- Madera ambush: Part of Mexican drug war
| Date | April 3, 2020 |
| Location | near Chuhuichupa, Ciudad Madera, Chihuahua, Mexico |
| Result | La Linea victory |

Belligerents
- Gente Nueva del Jaguar y sus Lobos: La Linea

Commanders and leaders
- El Jaguar El Lobo † El Morito †: El 32

Strength
- 20: 40

Casualties and losses
- 19 killed 1 injured: Unknown

= Madera ambush =

2020 clash between Mexican organized crime cartels

On April 3, 2020, members of the La Línea faction of the Juárez Cartel led by El 32 ambushed members of Gente Nueva del Jaguar y sus Lobos, a faction of the Sinaloa Cartel led by El Jaguar, near Ciudad Madera, Chihuahua, Mexico.
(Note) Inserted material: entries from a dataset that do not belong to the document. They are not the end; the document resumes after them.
/-- An access at or above the memory size completes upstream without a downstream access (01 R2). A read goes to the
arbiter, translated when it is classified and lies in the edit window (01 R3, R12). A one-word write to an OPEN word
passes from either side, and outside SUPERVISING or under BYPASS every write but one to DESC passes raw (01 R1, R2,
R18). From the active side a write to a PCT word that leaves byte 0 disabled or changes neither desired nor speed code
passes with bytes 2 and 3 enabled, the port's status taken when it is performed, and hands nothing to the governor (01
R8); a write to the body of a slot that is not INSTALLING, to LSA from word 64 and to PCT from word 384 passes as
given (01 R8, R9). In SUPERVISING a burst of four words, which wrap in their aligned block, is decided word by word as
single writes are; with a word to perform it goes on as one access, the enables of each other word cleared, and with
none it completes upstream (01 R14). That a word is filtered by the master side that the words before it have left is
the model's choice (log 37). -/
def Obligations.AccessesAreForwarded : Prop :=
  (∀ (s : State) (d : Side) (addr : BitVec 24) (lock : Bool),
      s.pins.inReset = false → busBusy s d = false → memSize s.pins ≤ addr.toNat →
      (∀ burst, ∃ t, exec (.upstreamRead d addr burst lock) s = .next t
        ∧ (t.bus.get d).done = .read (List.replicate (if burst then 4 else 1) (0, true))
        ∧ t.port.wait d = none ∧ t.mem = s.mem ∧ t.drop = s.drop)
      ∧ ∀ data, ∃ t, exec (.upstreamWrite d addr data lock) s = .next t
        ∧ completedWrite t d ∧ t.mem = s.mem ∧ t.drop = s.drop)
  ∧ (∀ (s : State) (d : Side) (addr : BitVec 24) (burst lock : Bool),
      s.pins.inReset = false → busBusy s d = false → addr.toNat % 4 = 0 → addr.toNat < memSize s.pins →
      ∃ t, exec (.upstreamRead d addr burst lock) s = .next t
        ∧ presented t d ⟨addr.toNat, lock, false, .read ((readAddrs addr.toNat burst).map fun a =>
            if s.ldr.op = .supervising ∧ s.pins.bypass = false ∧ areaOf s addr.toNat = .zew then
              .window (a - s.regions.zew.base) s.regions.zb0.base s.regions.zb1.base
            else .plain a)⟩
        ∧ t.mem = s.mem ∧ t.drop = s.drop ∧ t.mast = s.mast ∧ t.gov = s.gov)
  ∧ (∀ (s : State) (d : Side) (addr : BitVec 24) (lock : Bool) (a : Nat → Nat),
      classifying s d → addr.toNat % 4 = 0 → addr.toNat < memSize s.pins →
      (areaOf s addr.toNat = .zew → ¬(s.zon.op = .flipping ∧ s.zon.liveQueued = true)) →
      (∀ i, a i = addr.toNat / 16 * 16 + (addr.toNat % 16 / 4 + i) % 4 * 4) →
      (∀ w : WriteWord, ∃ t, exec (.upstreamWrite d addr (.single w) lock) s = .next t
        ∧ t.drop = (decideWord d addr.toNat w s).1.drop
        ∧ (∀ op, (decideWord d addr.toNat w s).2 = some op →
            presented t d ⟨addr.toNat, lock, false, .write [op]⟩)
        ∧ ((decideWord d addr.toNat w s).2 = none → completedWrite t d))
      ∧ ∀ (w0 w1 w2 w3 : WriteWord) (r0 r1 r2 r3 : Decided),
        r0 = decideWord d (a 0) w0 s → r1 = decideWord d (a 1) w1 r0.1 →
        r2 = decideWord d (a 2) w2 r1.1 → r3 = decideWord d (a 3) w3 r2.1 →
        ∃ t, exec (.upstreamWrite d addr (.burst w0 w1 w2 w3) lock) s = .next t
          ∧ t.drop = r3.1.drop
          ∧ (r0.2 ≠ none ∨ r1.2 ≠ none ∨ r2.2 ≠ none ∨ r3.2 ≠ none →
            presented t d ⟨addr.toNat, lock, false, .write
              [r0.2.getD ⟨.plain (a 0), w0.value, 0, none⟩, r1.2.getD ⟨.plain (a 1), w1.value, 0, none⟩,
               r2.2.getD ⟨.plain (a 2), w2.value, 0, none⟩, r3.2.getD ⟨.plain (a 3), w3.value, 0, none⟩]⟩)
          ∧ (r0.2 = none → r1.2 = none → r2.2 = none → r3.2 = none → completedWrite t d))
  ∧ (∀ (s : State) (d : Side) (addr : BitVec 24) (w : WriteWord) (lock : Bool),
      s.pins.inReset = false → busBusy s d = false → addr.toNat % 4 = 0 → addr.toNat < memSize s.pins →
      (areaOf s addr.toNat = .open ∨ s.pins.bypass = true
        ∨ (s.ldr.op ≠ .supervising ∧ (descRegion s.pins).holds addr.toNat = false)) →
      ∃ t, exec (.upstreamWrite d addr (.single w) lock) s = .next t
        ∧ presented t d (plainWrite addr.toNat w lock)
        ∧ t.mem = s.mem ∧ t.drop = s.drop ∧ t.mast = s.mast ∧ t.gov = s.gov ∧ t.ldr.op = s.ldr.op)
  ∧ ∀ (s : State) (d : Side) (addr : BitVec 24) (w : WriteWord) (lock : Bool), activeSide s d →
      (∀ q : Port, pctWordAt s q → addr.toNat = s.regions.pct.base + 4 * q.val →
        w.enables.getLsbD 0 = false ∨ (w.value.getLsbD 0 = (s.gov.ports[q]).desired
          ∧ w.value.extractLsb' 1 2 = (s.gov.ports[q]).speed) →
        ∃ t, exec (.upstreamWrite d addr (.single w) lock) s = .next t
          ∧ presented t d ⟨addr.toNat, lock, false,
              .write [⟨.plain addr.toNat, w.value, w.enables ||| 0b1100, some q⟩]⟩
          ∧ t.gov = s.gov ∧ t.lic = s.lic ∧ t.mem = s.mem ∧ t.drop = s.drop)
      ∧ ((wordIn s .pct addr.toNat ∧ s.regions.pct.base + 1536 ≤ addr.toNat)
          ∨ (wordIn s .lsa addr.toNat ∧ s.regions.lsa.base + 256 ≤ addr.toNat)
          ∨ (wordIn s .lsa addr.toNat ∧ ∃ (k : SlotIx) (j : Nat), 3 ≤ j ∧ j < 8
            ∧ addr.toNat = s.regions.lsa.base + 4 * (8 * k.val + j)
            ∧ (s.lic.slots[k]).state ≠ .installing) →
        ∃ t, exec (.upstreamWrite d addr (.single w) lock) s = .next t
          ∧ presented t d (plainWrite addr.toNat w lock)
          ∧ t.gov = s.gov ∧ t.lic = s.lic ∧ t.ctl.slots = s.ctl.slots ∧ t.mem = s.mem ∧ t.drop = s.drop)

/-- A one-word write that the side filter or the ownership rules turn away is dropped and entered in the
drop record, and changes nothing else (01 R4 to R7, R9, R10, R15, R16). A burst from a side that is not
active, no word of it exempt, completes upstream, and its four words are entered in burst order (01 R14). Where
the queue has room the four words of the drop record are queued, of the form of 12 section 12.7, as STATUS
entries (01 R16, 03 R55). -/
def Obligations.DroppedWriteIsRecorded : Prop :=
  (∀ (s : State) (d : Side) (addr : BitVec 24) (w0 w1 w2 w3 : WriteWord) (lock : Bool) (r : DropReason)
      (a : Nat → Nat),
    classifying s d → addr.toNat % 4 = 0 → addr.toNat < memSize s.pins →
    (s.mast.master = none ∧ r = .noMaster ∨ s.mast.master = some d.other ∧ r = .standby) →
    (∀ i, a i = addr.toNat / 16 * 16 + (addr.toNat % 16 / 4 + i) % 4 * 4) →
    (∀ i < 4, exempt s d (a i) = false) →
    ∃ t, exec (.upstreamWrite d addr (.burst w0 w1 w2 w3) lock) s = .next t
      ∧ completedWrite t d
      ∧ t.drop = dropEntered (dropEntered (dropEntered (dropEntered s.drop (a 0) d r) (a 1) d r) (a 2) d r)
          (a 3) d r
      ∧ t.mem = s.mem ∧ t.mast = s.mast ∧ t.gov = s.gov ∧ t.lic = s.lic ∧ t.ldr.op = s.ldr.op
      ∧ (roomFor s 4 → recordQueued t .status .drop))
  ∧ (∀ s : State, recordWords s .drop =
      [⟨s.regions.esa.base, place 0 16 s.drop.count, 0b1111⟩,
       ⟨s.regions.esa.base + 4, place 0 24 s.drop.addr, 0b1111⟩,
       ⟨s.regions.esa.base + 8, place 0 8 (match s.drop.side with | .a => 1 | .b => 2), 0b1111⟩,
       ⟨s.regions.esa.base + 12, place 0 8 s.drop.reason.code, 0b1111⟩])
  ∧ [DropReason.standby, .noMaster, .partOwned, .stagingSuspended, .lockedDescriptor, .partialRequest].map
      DropReason.code = List.range 6
  ∧ (∀ lo len v i : Nat, (place lo len v).getLsbD i
      = (decide (lo ≤ i) && decide (i < lo + len) && decide (i < 32) && v.testBit (i - lo)))
  ∧ ∀ (s : State) (d : Side) (addr : BitVec 24) (w : WriteWord) (lock : Bool) (area : Area) (r : DropReason),
    classifying s d → wordIn s area addr.toNat →
    ((s.mast.master = none ∧ exempt s d addr.toNat = false ∧ r = .noMaster)
      ∨ (s.mast.master = some d.other ∧ exempt s d addr.toNat = false ∧ r = .standby)
      ∨ (s.mast.master = some d ∧ (area = .bank ∨ area = .esa ∨ area = .evr) ∧ r = .partOwned)
      ∨ (s.mast.master = some d ∧ area = .desc ∧ r = .lockedDescriptor)
      ∨ (s.mast.master = some d ∧ partOwnedAddr s d area addr.toNat ∧ r = .partOwned)
      ∨ (sideFilter s d addr.toNat = none ∧ requestAddr s area addr.toNat ∧ w.enables ≠ 0b1111
          ∧ r = .partialRequest)) →
    ∃ t, exec (.upstreamWrite d addr (.single w) lock) s = .next t
      ∧ completedWrite t d ∧ t.drop = dropEntered s.drop addr.toNat d r
      ∧ t.mem = s.mem ∧ t.mast = s.mast ∧ t.gov = s.gov ∧ t.lic = s.lic ∧ t.ldr.op = s.ldr.op
      ∧ (roomFor s 4 → recordQueued t .status .drop)
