@[simp] theorem pumpWrites_without (n) (s : State)
    (tw : p .tw = true) (zon : p .zon = true) :
    (pumpWrites n s).without p = s.without p := by
  induction n generalizing s with
  | zero => rfl
  | succ n ih => unfold pumpWrites; split
                 · rfl
                 · (try dsimp only); split_ifs <;> simp [tw, zon, ih]

@[simp] theorem enterFlip_without (s : State)
    (tw : p .tw = true) (zon : p .zon = true) :
    (enterFlip s).without p = s.without p := by
  simp [enterFlip, tw, zon]

@[simp] theorem endMarking_without (s : State)
    (tw : p .tw = true) (zon : p .zon = true) :
    (endMarking s).without p = s.without p := by
  unfold endMarking; (try dsimp only); split_ifs <;> simp [tw, zon]

@[simp] theorem nextMark_without (s : State)
    (tw : p .tw = true) (ctl : p .ctl = true) (zon : p .zon = true) (ring : p .ring = true) :
    (nextMark s).without p = s.without p := by
  unfold nextMark; (try dsimp only); split_ifs <;> simp [tw, ctl, zon, ring]

@[simp] theorem startMarking_without (s : State)
    (tw : p .tw = true) (ctl : p .ctl = true) (zon : p .zon = true) (ring : p .ring = true) :
    (startMarking s).without p = s.without p := by
  simp [startMarking, tw, ctl, zon, ring]

@[simp] theorem endValidation_without (s : State)
    (tw : p .tw = true) (ctl : p .ctl = true) (zon : p .zon = true) (ring : p .ring = true) :
    (endValidation s).without p = s.without p := by
  unfold endValidation; (try dsimp only); split_ifs <;> simp [tw, ctl, zon, ring]

@[simp] theorem nextValidate_without (s : State)
    (tw : p .tw = true) (ctl : p .ctl = true) (zon : p .zon = true) (ring : p .ring = true) :
    (nextValidate s).without p = s.without p := by
  unfold nextValidate; (try dsimp only); split_ifs <;> simp [tw, ctl, zon, ring]

@[simp] theorem completeClone_without (s : State)
    (tw : p .tw = true) (ctl : p .ctl = true) (zon : p .zon = true) (ring : p .ring = true) :
    (completeClone s).without p = s.without p := by
  simp [completeClone, tw, ctl, zon, ring]

@[simp] theorem queueCloneHeaders_without (s : State)
    (tw : p .tw = true) (ctl : p .ctl = true) (zon : p .zon = true) (ring : p .ring = true) :
    (queueCloneHeaders s).without p = s.without p := by
  unfold queueCloneHeaders; (try dsimp only); split_ifs <;> simp [tw, ctl, zon, ring]

@[simp] theorem nextClone_without (s : State)
    (tw : p .tw = true) (ctl : p .ctl = true) (zon : p .zon = true) (ring : p .ring = true) :
    (nextClone s).without p = s.without p := by
  unfold nextClone; (try dsimp only); split_ifs <;> simp [tw, ctl, zon, ring]

@[simp] theorem afterWords_without (s : State)
    (tw : p .tw = true) (ctl : p .ctl = true) (zon : p .zon = true) (ring : p .ring = true) :
    (afterWords s).without p = s.without p := by
  unfold afterWords; (try dsimp only); repeat' split
  all_goals simp [tw, ctl, zon, ring]

@[simp] theorem pump_without (s : State)
    (tw : p .tw = true) (ctl : p .ctl = true) (zon : p .zon = true) (ring : p .ring = true) :
    (pump s).without p = s.without p := by
  simp [pump, tw, ctl, zon, ring]

@[simp] theorem writeBack_without (e) (s : State)
    (tw : p .tw = true) (ctl : p .ctl = true) (zon : p .zon = true) (ring : p .ring = true) :
    (writeBack e s).without p = s.without p := by
  simp [writeBack, tw, ctl, zon, ring]

@[simp] theorem entryRead_without (e) (s : State)
    (tw : p .tw = true) (ctl : p .ctl = true) (zon : p .zon = true) (ring : p .ring = true) :
    (entryRead e s).without p = s.without p := by
  unfold entryRead; (try dsimp only); split_ifs <;> simp [tw, ctl, zon, ring]

@[simp] theorem entryWord_without (w) (s : State)
    (tw : p .tw = true) (ctl : p .ctl = true) (zon : p .zon = true) (ring : p .ring = true) :
    (entryWord w s).without p = s.without p := by
  unfold entryWord; (try dsimp only); repeat' split
  all_goals simp [tw, ctl, zon, ring]

@[simp] theorem memberWord_without (e w) (s : State)
    (tw : p .tw = true) (ctl : p .ctl = true) (zon : p .zon = true) (ring : p .ring = true) :
    (memberWord e w s).without p = s.without p := by
  unfold memberWord; (try dsimp only); repeat' split
  all_goals simp [tw, ctl, zon, ring]

@[simp] theorem countWord_without (w) (s : State)
    (tw : p .tw = true) (ctl : p .ctl = true) (zon : p .zon = true) (ring : p .ring = true) :
    (countWord w s).without p = s.without p := by
  unfold countWord; (try dsimp only); split_ifs <;> simp [tw, ctl, zon, ring]

@[simp] theorem commitData_without (w e) (s : State)
    (tw : p .tw = true) (ctl : p .ctl = true) (zon : p .zon = true) (ring : p .ring = true) :
    (commitData w e s).without p = s.without p := by
  unfold commitData; (try dsimp only); repeat' split
  all_goals simp [tw, ctl, zon, ring]

@[simp] theorem cloneData_without (w e) (s : State)
    (tw : p .tw = true) (ctl : p .ctl = true) (zon : p .zon = true) (ring : p .ring = true) :
    (cloneData w e s).without p = s.without p := by
  unfold cloneData; (try dsimp only); split_ifs <;> simp [tw, ctl, zon, ring]

@[simp] theorem firstRead_without (s : State)
    (tw : p .tw = true) (zon : p .zon = true) :
    (firstRead s).without p = s.without p := by
  unfold firstRead; (try dsimp only); split_ifs <;> simp [tw, zon]

@[simp] theorem startOperation_without (o n) (s : State)
    (tw : p .tw = true) (ctl : p .ctl = true) (zon : p .zon = true) :
    (startOperation o n s).without p = s.without p := by
  simp [startOperation, tw, ctl, zon]

@[simp] theorem continueCommit_without (s : State)
    (tw : p .tw = true) (ctl : p .ctl = true) (zon : p .zon = true) (ring : p .ring = true) :
    (continueCommit s).without p = s.without p := by
  unfold continueCommit; (try dsimp only); split_ifs <;> simp [tw, ctl, zon, ring]

@[simp] theorem resumeCommit_without (s : State)
    (tw : p .tw = true) (ctl : p .ctl = true) (zon : p .zon = true) (ring : p .ring = true) :
    (resumeCommit s).without p = s.without p := by
  simp [resumeCommit, tw, ctl, zon, ring]

@[simp] theorem suspendCommit_without (g) (s : State)
    (tw : p .tw = true) (zon : p .zon = true) (ring : p .ring = true) :
    (suspendCommit g s).without p = s.without p := by
  simp [suspendCommit, tw, zon, ring]

@[simp] theorem masterChanged_without (g) (s : State)
    (tw : p .tw = true) (ctl : p .ctl = true) (zon : p .zon = true) (ring : p .ring = true) :
    (masterChanged g s).without p = s.without p := by
  unfold masterChanged; (try dsimp only); repeat' split
  all_goals simp [tw, ctl, zon, ring]

@[simp] theorem zoningRestart_without (s : State)
    (tw : p .tw = true) (ctl : p .ctl = true) (zon : p .zon = true) :
    (zoningRestart s).without p = s.without p := by
  unfold zoningRestart; (try dsimp only); repeat' split
  all_goals simp [tw, ctl, zon]

@[simp] theorem completeFlip_without (s : State)
    (tw : p .tw = true) (ctl : p .ctl = true) (zon : p .zon = true) (ring : p .ring = true) :
    (completeFlip s).without p = s.without p := by
  simp [completeFlip, tw, ctl, zon, ring]

/-! ### Fan unit -/

@[simp] theorem setRotor_without (r x) (s : State)
    (fan : p .fan = true) :
    (setRotor r x s).without p = s.without p := by
  simp [setRotor, fan]

@[simp] theorem setTray_without (t x) (s : State)
    (fan : p .fan = true) :
    (setTray t x s).without p = s.without p := by
  simp [setTray, fan]

@[simp] theorem publishTray_without (t) (s : State)
    (tw : p .tw = true) :
    (publishTray t s).without p = s.without p := by
  simp [publishTray, tw]

@[simp] theorem publishFan_without (s : State)
    (tw : p .tw = true) :
    (publishFan s).without p = s.without p := by
  simp [publishFan, tw]

@[simp] theorem respin_without (r) (s : State)
    (fan : p .fan = true) :
    (respin r s).without p = s.without p := by
  unfold respin; (try dsimp only); split_ifs <;> simp [fan]

@[simp] theorem applyTarget_without (t) (s : State)
    (tw : p .tw = true) (fan : p .fan = true) :
    (applyTarget s t).without p = s.without p := by
  unfold applyTarget; (try dsimp only); split_ifs <;> simp [tw, fan]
Nineteen people were killed in the ambush, and one was injured.

== Prelude ==
Confrontations between Gente Nueva and La Linea have been ongoing in northern Mexico for years, and in 2017, became controlled by Roberto Gonzalez Montes, known as El 32 in La Linea. Francisco Arvizu Marquez, dubbed El Jaguar, leads a Gente Nueva faction in the area. They most notably culminated in the LeBarón and Langford families massacre in November 2019. The massacre drew serious concern from the Mexican and American governments, and efforts began to crack down on La Linea.

Eighteen others were killed in separate incidents in the Madera area on April 3.

== Clashes ==
The clashes occurred on a dirt road near Chuhuichupa, near La Norteña, around 6:35pm local time. A wounded 18-year-old man named Tomas Estrada Estrada from the Gente Nueva group stated that his group of around twenty people were ambushed by forty members of La Linea. According to Estrada, Gente Nueva was traveling under the command of El Jaguar's brother El Lobo at the time of the ambush. Eighteen people were killed in the immediate aftermath of the attack. Two injured fighters were taken to a hospital in Ciudad Cuauhtémoc, but one died on the way. Mexican police seized 18 guns at the scene.

== Aftermath ==
On April 7, Chihuahua attorney general Cesar Augusto Peniche Espejel said nine of the 19 victims had been identified, although the brother and nephew of El Jaguar had not been identified yet. In an operation against La Linea by the Mexican government, three camps were destroyed. The toll was later updated, and El Jaguar's nephew Uriel Arvizu "El Morito" and El Jaguar's brother Jose Luis Arvizu Marquez "El Lobo" were both killed in the ambush. El Lobo was a senior leader in El Jaguar's faction of Gente Nueva.